The sociodemographic characteristics of all participants are presented in Table 1. The median and interquartile range for age was 53 (43–65) years and 55.2% (1432/2596) were postmenopausal. In this cohort 52.3% (1358/2596) were employed and 45.6% (1185/2596) had at least secondary school level qualifications, 62.6% (1624/2596) lived with a partner and 92.1% (2391/2596) of the participants were white.
Table 1. Sociodemographic characteristics of all participants.
| Characteristic | Number (%)a N = 2596 |
|---|---|
| Age | |
| Median (interquartile range), years | 53 (43–65) |
| Postmenopausal | |
| Yes | 1432 (55) |
| No | 1164 (45) |
| Living situation | |
| Lives alone | 875 (34) |
| Lives with partner | 1624 (62) |
| Unknown | 97(4) |
| Employment status | |
| Employed | 1202 (46) |
| Self-employed | 156 (6) |
| Retired | 790 (30) |
| Unemployed | 169 (7) |
| Student or other | 186 (7) |
| Unknown | 93 (4) |
| Highest level of education | |
| No qualifications | 504 (19) |
| At least secondary school level | 1185 (45) |
| At least tertiary level | 598 (23) |
| Other | 209 (8) |
| Unknown | 100 (4) |
| Ethnic group | |
| White | 2311 (89) |
| Non-White | 192 (7) |
| Unknown | 93 (4) |
Unless otherwise stated.
The clinical characteristics and outcomes for all women are shown in Table 2: 67.0% (1741/2596) presented via the fast-track pathway; 17.8% (463/2596) were referred by cancer units and other specialties; 8.8% (229/2596) were referred via routine GP referrals; and only 6.4% (163/2596) were referred via the emergency route. Out of all participants, 94.5% (2454/2596) were of good performance status (0 and 1), 43.0% (1117/2596) were current or ex-smokers, 38.2% (991/2596) completed questions about their gynaecological history, 6.0% (156/2596) had a previous history of subfertility, 8.4% (217/2596) reported postmenopausal bleeding, 12.4% (322/2596) had used contraception, 16.7% (436/2596) used hormone replacement therapy and 21.3% (553/2596) had experienced a change in the nature of their periods. Ten women who were initially triaged as being at low risk of OC at 3 months were eventually diagnosed with primary OC at 12 months; 30/2596 women (1.2%) were diagnosed with non-OC at 12 months and breast cancer was the most common non-OC diagnosis.

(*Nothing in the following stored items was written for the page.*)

-- ==== Sys2Proof/Certificates/Slice0/Obligations.lean ====
section
/-! DEFINITION. The statements about the block, each a rule of spec/ or a consequence of rules. Every statement is about the
model's own functions, over every state it names no premise for; a premise that rules out unreachable states is R67's
invariant or a part of it, and StepKeepsTheInvariantOfR67 and ResetIsSafe state that it holds in every run. -/

open Sys2Proof Sys2Proof.Machine

/-! ### Command words (30_encoding.md) -/

/-- R155, R158, R162: command words written out from the spec's tables and examples decode to the commands they stand for,
and illegal ones are rejected for the condition they meet. -/
def Obligations.WrittenCommandWordsDecode : Prop :=
  decode 0x01200000#32 = .ok (.eInit 2#4) ∧
  decode 0x02000000#32 = .ok .eReset ∧
  decode 0x03000000#32 = .ok .eUpdate ∧
  decode 0x11200080#32 = .ok (.hInit 2#4 128#16) ∧
  decode 0x16000000#32 = .ok .hGetkey ∧
  decode 0x21000010#32 = .ok (.rdreg 0x10#16) ∧
  decode 0x00000000#32 = .error .opcode ∧
  decode 0x01700000#32 = .error .algCode ∧
  decode 0x01010000#32 = .error .reserved ∧
  decode 0x02100000#32 = .error .algUnused ∧
  decode 0x01000001#32 = .error .immUnused ∧
  decode 0x21000004#32 = .error .regNumber

/-- R155, R161: decoding the word of a command gives the command back, with every field at every value it admits. -/
def Obligations.DecodeOfEncodeIsTheCommand : Prop :=
  ∀ i : Instr, i.wellFormed = true → decode (encode i) = .ok i

/-- R155, R159, R161: a word that decodes is the word of the command it decodes to, and of no other. -/
def Obligations.DecodedWordIsTheCommandsOwn : Prop :=
  ∀ (w : W32) (i : Instr), decode w = .ok i → i.wellFormed = true ∧ encode i = w

/-- R158: a word is illegal exactly when one of the conditions (a) to (f) holds, an illegal command changes no state other
than ERRSTAT (and answers (ERR_ILLEGAL, 0, empty)), and the all-zero word is illegal. The command leaves the port and its
operand stands there: that is the model's port (log entry 3), not R158's. -/
def Obligations.IllegalExactlyByTheSixConditions : Prop :=
  (∀ w : W32, (∃ r, decode w = .error r) ↔
    (cwOpc w ∉ [0x01#8, 0x02#8, 0x03#8, 0x04#8, 0x05#8, 0x11#8, 0x12#8, 0x13#8, 0x14#8, 0x15#8, 0x16#8, 0x21#8]) ∨
    cwRsv w ≠ 0#4 ∨
    (cwOpc w ∈ [0x01#8, 0x11#8] ∧ 7 ≤ (cwAlg w).toNat) ∨
    (cwOpc w ∉ [0x01#8, 0x11#8] ∧ cwAlg w ≠ 0#4) ∨
    (cwOpc w ∉ [0x11#8, 0x21#8] ∧ cwImm w ≠ 0#16) ∨
    (cwOpc w = 0x21#8 ∧ cwImm w ∉ [0x0#16, 0x1#16, 0x2#16, 0x3#16, 0x10#16, 0x11#16])) ∧
  (∀ (s : State) (c : Command) (rest : List Command) (r : Illegal), s.port = c :: rest → decode c.cw = .error r →
    step s = .next { s with
      port := rest, din := c.din,
      errstat := if s.errstat = .ok then .illegal else s.errstat,
      result := some ⟨.illegal, 0, []⟩ }) ∧
  (∃ r, decode 0#32 = .error r)

/-- R155: of the table's match and mask rows, a decoded word selects its own command's row alone; and a word that selects a
row decodes to that row's command, unless its ALG or its register number is one the row's constraints exclude. -/
def Obligations.OpcodeRowsAgreeWithTheDecoder : Prop :=
  (∀ (w : W32) (i : Instr), decode w = .ok i →
    ∃ r ∈ opcodeRows, r.mnemonic = i.mnemonic ∧ r.selects w = true ∧ ∀ r' ∈ opcodeRows, r'.selects w = true → r' = r) ∧
  (∀ (w : W32) (r : OpcodeRow), r ∈ opcodeRows → r.selects w = true →
    (∃ i, decode w = .ok i ∧ i.mnemonic = r.mnemonic) ∨
    ((r.mnemonic = "E_INIT" ∨ r.mnemonic = "H_INIT") ∧ 7 ≤ (cwAlg w).toNat) ∨
    (r.mnemonic = "RDREG" ∧ cwImm w ∉ [0x0#16, 0x1#16, 0x2#16, 0x3#16, 0x10#16, 0x11#16]))

/-- R162, R163, R155: the words of every assembler line are the encodings of its commands: the algorithm at bit 20, the
output size and the register number in the low half, nothing else in the other nine lines, and a pseudo-instruction's words
those of its expansion. -/
def Obligations.AssemblerLinesEncodeTheirCommands : Prop :=
  (∀ a : Alg, ((AsmLine.eInit a).commands.map Command.cw) = [encode (.eInit a.code)]) ∧
  (∀ (a : Alg) (n : Nat) (b : AsmBuf) (off len : Int), n < 2 ^ 16 →
    ((AsmLine.hInit a n b off len).commands.map Command.cw) = [encode (.hInit a.code (BitVec.ofNat 16 n))]) ∧
  (∀ r : Reg, ((AsmLine.rdreg r).commands.map Command.cw) = [encode (.rdreg r.number)]) ∧
  (AsmLine.eReset.commands.map Command.cw = [encode .eReset] ∧
    AsmLine.eFinalize.commands.map Command.cw = [encode .eFinalize] ∧
    AsmLine.eRelease.commands.map Command.cw = [encode .eRelease] ∧
    AsmLine.hFinalize.commands.map Command.cw = [encode .hFinalize] ∧
    AsmLine.hRelease.commands.map Command.cw = [encode .hRelease] ∧
    AsmLine.hGetkey.commands.map Command.cw = [encode .hGetkey]) ∧
  (∀ (b : AsmBuf) (off len : Int),
    (AsmLine.eUpdate b off len).commands.map Command.cw = [encode .eUpdate] ∧
    (AsmLine.hSetkey b off len).commands.map Command.cw = [encode .hSetkey] ∧
    (AsmLine.hUpdate b off len).commands.map Command.cw = [encode .hUpdate] ∧
    (AsmLine.eCompute b off len).commands.map Command.cw = [encode .eUpdate, encode .eFinalize] ∧
    (AsmLine.hCompute b off len).commands.map Command.cw = [encode .hUpdate, encode .hFinalize] ∧
    (AsmLine.eUpdateAll b).commands.map Command.cw = [encode .eUpdate] ∧
    (AsmLine.hUpdateAll b).commands.map Command.cw = [encode .hUpdate]) ∧
  (∀ (a : Alg) (b : AsmBuf) (off len : Int),
    (AsmLine.eHash a b off len).commands.map Command.cw = [encode (.eInit a.code), encode .eUpdate, encode .eFinalize])

/-! ### Steps -/

/-- R106, R108, R150: a step runs the oldest command of the port: where its word decodes to `i`, the step is exec of `i` on
the state in which that command's operand is presented and the others still wait. -/
def Obligations.StepRunsTheDecodedCommand : Prop :=
  ∀ (s : State) (c : Command) (rest : List Command) (i : Instr), s.port = c :: rest → decode c.cw = .ok i →
    step s = exec i { s with port := rest, din := c.din }

/-- R667: between commands the block holds its state. -/
def Obligations.IdleBlockHoldsItsState : Prop := ∀ s : State, s.port = [] → step s = .next s

/-- R154, R668: every command, in every state, completes with a result: nothing faults and nothing is refused. -/
def Obligations.EveryCommandReturnsOneResult : Prop :=
  ∀ (i : Instr) (s : State), ∃ t r, exec i s = .next t ∧ t.result = some r

/-- R108, R665, R68: steps of different blocks of a system commute, and neither changes the other's block. -/
def Obligations.StepsOfDifferentBlocksCommute : Prop :=
  ∀ (sys : List State) (j k : Nat), j ≠ k →
    systemStepTwo j k sys = systemStepTwo k j sys ∧
    ∀ t, systemStep j sys = .next t → t[k]? = sys[k]?

/-! ### Engine commands (41_engine.md) -/

/-- R254: E_INIT of an algorithm discards what the slot held and constructs a reset engine of that algorithm; of the engine
record only the scratch is not written (R59: it is clear between commands). With the algorithm of the engine that stands
there it is E_RESET. A reserved code is ERR_ILLEGAL and no other error occurs. The model's choices: the cleared
pads' 64 zero bytes (log entry 8), and that they are cleared only where SLOT = HMAC (entry 16). -/
def Obligations.EInitConstructsAResetEngine : Prop :=
  (∀ (a : Alg) (s : State), exec (.eInit a.code) s = .next { s with
      slot := .engine,
      engine := { chain := initialChain a, pbuf := [], count := 0, scratch := s.engine.scratch },
      ipad := if s.slot = .hmac then padZero else s.ipad,
      opad := if s.slot = .hmac then padZero else s.opad,
      key := if s.slot = .hmac then [] else s.key,
      outBits := if s.slot = .hmac then 0 else s.outBits,
      result := some ⟨.ok, 0, []⟩ }) ∧
  (∀ (a : Alg) (s : State), s.slot = .engine → s.engine.alg = a → exec (.eInit a.code) s = exec .eReset s) ∧
  (∀ (c : BitVec 4) (s : State), 7 ≤ c.toNat → exec (.eInit c) s = .next (failed .illegal s)) ∧
  (∀ c : BitVec 4, encode (.eInit c) &&& 0xFF0FFFFF#32 = 0x01000000#32)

Table 2. Clinical characteristics and outcomes of participants.
| Characteristic |
N (%) N = 2596 |
|---|---|
| Route of presentation | |
| Accident and emergency | 163 (6) |
| Fast-track pathway | 1741 (67) |
| Referral from cancer unit or cross-specialty referral |
463 (18) |
| Routine GP referral | 229 (9) |
| World Health Organization performance status | |
| 0 | 2178 (83) |
| 1 | 276 (11) |
| 2 | 65 (3) |
| 3 | 34 (1) |
| 4 | 2 (<1) |
| Unknown | 41 (2) |
| Ever smoked | |
| Yes | 1117 (43) |
| No | 1384 (53) |
| Unknown | 95 (4) |
| History of subfertility | |
| Yes | 156 (6) |
| No | 839 (32) |
| Unknown | 1601 (62) |
| Change in nature of periods | |
| Yes | 553 (21) |
| No | 442 (17) |
| Unknown | 1601 (62) |
| Past or current use of contraception | |
| Yes | 322 (13) |
| No | 669 (26) |
| Unknown | 1605 (62) |
| History of postmenopausal bleeding | |
| Yes | 217 (8) |
| No | 742 (29) |
| Unknown | 1637 (63) |
| Past or current use of hormone replacement therapy | |
| Yes | 436 (17) |
| No | 1039 (40) |
| Unknown | 1121 (43) |
| Clinical outcomes | |
| Diagnosed with primary OC | 251 (10) |
| Diagnosed with non-OC at 12 months | 30 (1.2)a |
| Breast | 7 (23) |
| Uterine | 5 (17) |
| Bowel | 5 (17) |
| Lymphoma | 3 (10) |
| Lung | 3 (10) |
| Renal | 3 (10) |
| Gastric | 2 (7) |
| Pancreatic | 1 (3) |
| Skin | 1 (3) |
n (% of cases of non-OC).
At recruitment, distress levels were severe in 53.3% (1185/2222), moderate in 7.7% (170/2222) and mild in 39.0% (867/2222), whereas anxiety levels were severe in 48.5% (1071/2208), moderate in 32.2% (710/2208) and mild in 19.3% (427/2208). We compared the median STAI-6 and IES-r scores at recruitment between women who completed the 12-month questionnaire and those who did not. There was no clinical or statistically significant difference in the median STAI-6 scores among responders and non-responders: 43 (40–50) versus 43 (40–50) (P = 0.470). Similarly, we did not find any significant difference in the median IES-r scores: 34 (25–53) versus 34 (24–48) (P = 0.323).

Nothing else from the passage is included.